'''

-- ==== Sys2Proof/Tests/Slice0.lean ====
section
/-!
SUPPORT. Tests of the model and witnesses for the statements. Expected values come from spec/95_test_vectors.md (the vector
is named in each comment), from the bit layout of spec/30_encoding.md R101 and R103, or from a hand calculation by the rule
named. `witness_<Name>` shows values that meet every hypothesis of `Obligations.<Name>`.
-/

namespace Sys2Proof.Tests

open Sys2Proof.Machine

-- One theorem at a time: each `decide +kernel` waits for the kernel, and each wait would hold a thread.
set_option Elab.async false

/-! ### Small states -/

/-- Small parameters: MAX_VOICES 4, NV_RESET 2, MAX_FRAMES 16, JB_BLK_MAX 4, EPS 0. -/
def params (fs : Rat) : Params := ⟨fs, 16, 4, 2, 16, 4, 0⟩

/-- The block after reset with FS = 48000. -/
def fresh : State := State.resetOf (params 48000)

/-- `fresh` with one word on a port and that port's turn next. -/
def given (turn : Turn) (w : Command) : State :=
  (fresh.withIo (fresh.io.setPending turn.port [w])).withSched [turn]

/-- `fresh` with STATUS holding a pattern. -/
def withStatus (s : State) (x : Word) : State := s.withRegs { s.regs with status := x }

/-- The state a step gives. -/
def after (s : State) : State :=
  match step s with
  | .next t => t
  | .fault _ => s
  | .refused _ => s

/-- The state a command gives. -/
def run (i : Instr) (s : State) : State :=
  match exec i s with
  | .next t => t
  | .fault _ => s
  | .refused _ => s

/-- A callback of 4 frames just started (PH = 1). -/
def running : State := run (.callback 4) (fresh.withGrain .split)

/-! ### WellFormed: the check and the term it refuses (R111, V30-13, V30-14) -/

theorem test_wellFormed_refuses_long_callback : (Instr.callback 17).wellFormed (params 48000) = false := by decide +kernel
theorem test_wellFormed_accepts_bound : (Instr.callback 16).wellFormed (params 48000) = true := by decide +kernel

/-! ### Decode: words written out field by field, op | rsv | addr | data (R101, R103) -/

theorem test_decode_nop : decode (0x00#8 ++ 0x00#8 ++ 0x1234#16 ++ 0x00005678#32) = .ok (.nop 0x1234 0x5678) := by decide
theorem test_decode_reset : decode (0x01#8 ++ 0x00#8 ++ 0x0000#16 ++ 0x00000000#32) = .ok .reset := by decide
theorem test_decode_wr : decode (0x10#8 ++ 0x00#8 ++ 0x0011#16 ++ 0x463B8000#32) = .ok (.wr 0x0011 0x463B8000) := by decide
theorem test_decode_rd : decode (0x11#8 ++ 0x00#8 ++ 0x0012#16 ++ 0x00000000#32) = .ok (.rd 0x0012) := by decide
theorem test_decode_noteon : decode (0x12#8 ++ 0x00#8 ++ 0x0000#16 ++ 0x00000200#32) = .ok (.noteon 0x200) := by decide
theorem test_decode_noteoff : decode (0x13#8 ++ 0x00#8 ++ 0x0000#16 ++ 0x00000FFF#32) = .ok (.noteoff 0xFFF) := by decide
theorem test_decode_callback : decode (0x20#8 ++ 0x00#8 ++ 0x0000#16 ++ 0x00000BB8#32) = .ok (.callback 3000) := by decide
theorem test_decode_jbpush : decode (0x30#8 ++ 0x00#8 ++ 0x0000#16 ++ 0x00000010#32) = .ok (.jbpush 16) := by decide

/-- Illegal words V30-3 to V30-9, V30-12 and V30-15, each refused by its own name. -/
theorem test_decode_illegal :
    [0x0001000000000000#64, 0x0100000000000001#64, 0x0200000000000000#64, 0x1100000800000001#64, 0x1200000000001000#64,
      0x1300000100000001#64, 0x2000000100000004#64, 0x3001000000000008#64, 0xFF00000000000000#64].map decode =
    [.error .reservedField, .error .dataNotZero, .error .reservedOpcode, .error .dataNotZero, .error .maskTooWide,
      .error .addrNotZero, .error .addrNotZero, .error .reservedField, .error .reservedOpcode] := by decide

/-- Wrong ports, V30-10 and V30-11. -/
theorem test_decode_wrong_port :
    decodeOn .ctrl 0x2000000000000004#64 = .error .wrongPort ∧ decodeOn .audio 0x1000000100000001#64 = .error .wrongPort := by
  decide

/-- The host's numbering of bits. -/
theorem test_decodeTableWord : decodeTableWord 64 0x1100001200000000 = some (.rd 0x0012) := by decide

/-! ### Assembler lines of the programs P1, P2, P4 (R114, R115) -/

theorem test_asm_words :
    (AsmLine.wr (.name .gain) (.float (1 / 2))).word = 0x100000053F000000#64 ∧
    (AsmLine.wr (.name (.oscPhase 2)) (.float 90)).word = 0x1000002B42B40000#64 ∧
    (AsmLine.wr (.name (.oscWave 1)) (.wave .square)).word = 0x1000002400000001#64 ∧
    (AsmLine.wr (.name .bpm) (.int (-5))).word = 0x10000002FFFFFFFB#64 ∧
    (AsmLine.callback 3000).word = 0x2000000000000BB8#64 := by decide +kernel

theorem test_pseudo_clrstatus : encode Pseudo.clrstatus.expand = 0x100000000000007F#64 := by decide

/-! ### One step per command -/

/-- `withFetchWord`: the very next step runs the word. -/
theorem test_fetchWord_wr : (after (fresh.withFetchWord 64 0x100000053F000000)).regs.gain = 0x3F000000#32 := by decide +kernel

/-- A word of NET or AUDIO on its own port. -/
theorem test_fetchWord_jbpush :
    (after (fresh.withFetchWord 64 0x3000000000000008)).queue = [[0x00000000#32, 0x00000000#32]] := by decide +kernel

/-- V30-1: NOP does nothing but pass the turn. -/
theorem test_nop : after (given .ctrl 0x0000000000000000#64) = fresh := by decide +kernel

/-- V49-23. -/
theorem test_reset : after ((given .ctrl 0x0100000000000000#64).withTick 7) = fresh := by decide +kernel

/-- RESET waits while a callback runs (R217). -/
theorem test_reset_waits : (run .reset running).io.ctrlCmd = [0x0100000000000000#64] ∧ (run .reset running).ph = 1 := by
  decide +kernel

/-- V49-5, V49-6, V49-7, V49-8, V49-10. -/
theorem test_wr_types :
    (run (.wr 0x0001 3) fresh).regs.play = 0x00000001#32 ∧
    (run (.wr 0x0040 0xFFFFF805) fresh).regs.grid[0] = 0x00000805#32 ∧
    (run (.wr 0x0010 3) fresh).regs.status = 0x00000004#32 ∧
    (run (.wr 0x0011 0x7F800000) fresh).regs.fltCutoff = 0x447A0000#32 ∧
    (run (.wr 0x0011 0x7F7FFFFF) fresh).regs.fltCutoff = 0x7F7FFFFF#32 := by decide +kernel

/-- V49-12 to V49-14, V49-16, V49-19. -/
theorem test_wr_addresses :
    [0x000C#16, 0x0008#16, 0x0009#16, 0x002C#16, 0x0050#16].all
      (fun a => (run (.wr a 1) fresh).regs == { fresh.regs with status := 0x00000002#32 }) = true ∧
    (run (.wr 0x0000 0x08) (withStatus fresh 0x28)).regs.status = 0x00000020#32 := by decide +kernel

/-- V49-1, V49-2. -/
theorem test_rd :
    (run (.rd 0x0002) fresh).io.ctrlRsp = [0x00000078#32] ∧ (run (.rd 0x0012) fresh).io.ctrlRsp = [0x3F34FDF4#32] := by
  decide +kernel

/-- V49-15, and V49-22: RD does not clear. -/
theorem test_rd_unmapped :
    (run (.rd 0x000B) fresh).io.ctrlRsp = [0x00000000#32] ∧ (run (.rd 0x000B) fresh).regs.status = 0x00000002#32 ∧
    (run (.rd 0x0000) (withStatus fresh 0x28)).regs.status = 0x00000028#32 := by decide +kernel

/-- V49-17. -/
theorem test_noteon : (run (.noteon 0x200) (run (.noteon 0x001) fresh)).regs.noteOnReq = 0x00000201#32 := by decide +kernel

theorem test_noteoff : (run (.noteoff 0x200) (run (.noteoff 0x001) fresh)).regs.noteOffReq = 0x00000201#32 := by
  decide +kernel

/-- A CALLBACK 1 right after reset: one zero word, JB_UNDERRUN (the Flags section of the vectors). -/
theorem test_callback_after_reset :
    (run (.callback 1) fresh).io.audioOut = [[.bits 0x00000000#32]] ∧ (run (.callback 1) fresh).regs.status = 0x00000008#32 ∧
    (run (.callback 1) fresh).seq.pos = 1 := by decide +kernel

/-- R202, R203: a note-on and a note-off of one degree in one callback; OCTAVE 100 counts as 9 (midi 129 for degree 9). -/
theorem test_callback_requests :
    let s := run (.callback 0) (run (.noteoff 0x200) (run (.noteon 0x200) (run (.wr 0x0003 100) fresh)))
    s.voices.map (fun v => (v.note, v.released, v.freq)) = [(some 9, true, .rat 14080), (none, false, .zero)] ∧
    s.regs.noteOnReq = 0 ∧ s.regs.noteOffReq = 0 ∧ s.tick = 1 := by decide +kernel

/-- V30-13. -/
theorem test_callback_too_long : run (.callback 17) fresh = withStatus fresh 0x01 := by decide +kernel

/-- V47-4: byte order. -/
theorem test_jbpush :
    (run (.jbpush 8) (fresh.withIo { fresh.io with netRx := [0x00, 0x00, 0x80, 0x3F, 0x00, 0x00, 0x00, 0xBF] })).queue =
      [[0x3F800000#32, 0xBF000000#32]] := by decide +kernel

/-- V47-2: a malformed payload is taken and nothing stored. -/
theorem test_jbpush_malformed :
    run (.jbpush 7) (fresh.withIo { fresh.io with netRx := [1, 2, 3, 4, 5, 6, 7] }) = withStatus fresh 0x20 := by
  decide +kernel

'''

From the listing above, the lines starting with the one that has "def after (s" and running through the one that has "started (PH = 1). -/" should be copied exactly, ends included.

• [OUTPUT BELOW]
def after (s : State) : State :=
  match step s with
  | .next t => t
  | .fault _ => s
  | .refused _ => s

/-- The state a command gives. -/
def run (i : Instr) (s : State) : State :=
  match exec i s with
  | .next t => t
  | .fault _ => s
  | .refused _ => s

/-- A callback of 4 frames just started (PH = 1). -/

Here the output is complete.